* _EXERCISE DETAILS_
Take each line of the records below that contains the string "Laws" and copy it.

* _DATASET ENTRIES_
________________

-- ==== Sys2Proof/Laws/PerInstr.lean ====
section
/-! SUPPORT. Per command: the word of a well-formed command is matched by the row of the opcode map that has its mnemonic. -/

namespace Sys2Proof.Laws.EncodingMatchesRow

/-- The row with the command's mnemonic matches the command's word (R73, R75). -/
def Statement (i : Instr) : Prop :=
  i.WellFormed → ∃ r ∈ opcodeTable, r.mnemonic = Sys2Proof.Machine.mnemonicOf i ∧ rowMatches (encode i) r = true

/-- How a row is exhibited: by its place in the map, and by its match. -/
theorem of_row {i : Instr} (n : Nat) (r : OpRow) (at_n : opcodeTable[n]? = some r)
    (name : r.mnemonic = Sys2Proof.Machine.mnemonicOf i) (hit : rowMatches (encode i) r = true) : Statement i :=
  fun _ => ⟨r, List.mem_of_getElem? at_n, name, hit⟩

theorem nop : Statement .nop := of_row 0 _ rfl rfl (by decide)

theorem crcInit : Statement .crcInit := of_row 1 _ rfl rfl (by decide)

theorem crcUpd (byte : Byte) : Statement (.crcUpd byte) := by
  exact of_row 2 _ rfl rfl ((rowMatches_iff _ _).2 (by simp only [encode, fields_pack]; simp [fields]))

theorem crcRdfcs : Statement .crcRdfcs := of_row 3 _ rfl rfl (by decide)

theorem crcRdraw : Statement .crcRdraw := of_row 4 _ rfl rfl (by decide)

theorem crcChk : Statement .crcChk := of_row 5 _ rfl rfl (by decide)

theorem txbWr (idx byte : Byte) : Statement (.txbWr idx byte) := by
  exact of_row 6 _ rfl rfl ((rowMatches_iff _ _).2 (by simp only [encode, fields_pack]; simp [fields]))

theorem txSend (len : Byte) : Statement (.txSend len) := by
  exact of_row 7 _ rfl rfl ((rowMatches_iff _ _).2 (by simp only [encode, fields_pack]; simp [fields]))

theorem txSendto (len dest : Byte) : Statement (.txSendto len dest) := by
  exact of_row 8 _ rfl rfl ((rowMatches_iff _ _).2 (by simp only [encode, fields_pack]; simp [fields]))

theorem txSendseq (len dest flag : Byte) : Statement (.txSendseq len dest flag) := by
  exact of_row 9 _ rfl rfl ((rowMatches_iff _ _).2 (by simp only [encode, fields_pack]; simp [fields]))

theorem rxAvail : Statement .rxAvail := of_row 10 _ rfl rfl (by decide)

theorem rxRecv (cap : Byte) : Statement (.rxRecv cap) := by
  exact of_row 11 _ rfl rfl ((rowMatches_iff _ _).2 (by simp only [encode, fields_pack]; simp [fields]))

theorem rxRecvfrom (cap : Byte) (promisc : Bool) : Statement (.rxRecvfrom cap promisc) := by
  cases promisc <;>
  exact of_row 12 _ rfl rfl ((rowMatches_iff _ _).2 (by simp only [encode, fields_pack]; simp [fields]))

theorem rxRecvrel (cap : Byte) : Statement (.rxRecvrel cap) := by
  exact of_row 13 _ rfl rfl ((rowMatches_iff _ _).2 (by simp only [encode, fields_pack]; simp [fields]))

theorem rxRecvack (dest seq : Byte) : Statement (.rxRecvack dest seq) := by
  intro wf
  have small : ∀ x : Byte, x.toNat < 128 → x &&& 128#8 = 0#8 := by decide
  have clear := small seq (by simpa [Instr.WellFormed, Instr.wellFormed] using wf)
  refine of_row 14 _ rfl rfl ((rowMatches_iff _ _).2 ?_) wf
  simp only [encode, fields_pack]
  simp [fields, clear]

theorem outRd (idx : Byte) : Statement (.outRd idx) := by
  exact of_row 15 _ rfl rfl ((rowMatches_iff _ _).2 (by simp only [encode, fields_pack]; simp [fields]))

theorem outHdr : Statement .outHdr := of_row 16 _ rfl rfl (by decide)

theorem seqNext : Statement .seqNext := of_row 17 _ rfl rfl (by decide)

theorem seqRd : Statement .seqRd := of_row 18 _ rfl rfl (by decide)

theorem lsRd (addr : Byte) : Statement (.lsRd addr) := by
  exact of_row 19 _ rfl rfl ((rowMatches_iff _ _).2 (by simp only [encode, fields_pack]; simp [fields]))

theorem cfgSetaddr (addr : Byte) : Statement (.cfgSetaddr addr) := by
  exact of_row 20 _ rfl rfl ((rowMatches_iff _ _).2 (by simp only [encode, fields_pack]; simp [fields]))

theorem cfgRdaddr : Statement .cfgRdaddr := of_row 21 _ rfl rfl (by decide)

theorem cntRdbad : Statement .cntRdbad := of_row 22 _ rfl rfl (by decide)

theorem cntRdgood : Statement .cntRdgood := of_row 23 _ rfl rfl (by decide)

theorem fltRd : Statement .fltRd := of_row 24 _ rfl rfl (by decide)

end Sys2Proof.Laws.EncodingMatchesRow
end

________________

* _THE COMPLETED TASK_
-- ==== Sys2Proof/Laws/PerInstr.lean ====
namespace Sys2Proof.Laws.EncodingMatchesRow
end Sys2Proof.Laws.EncodingMatchesRow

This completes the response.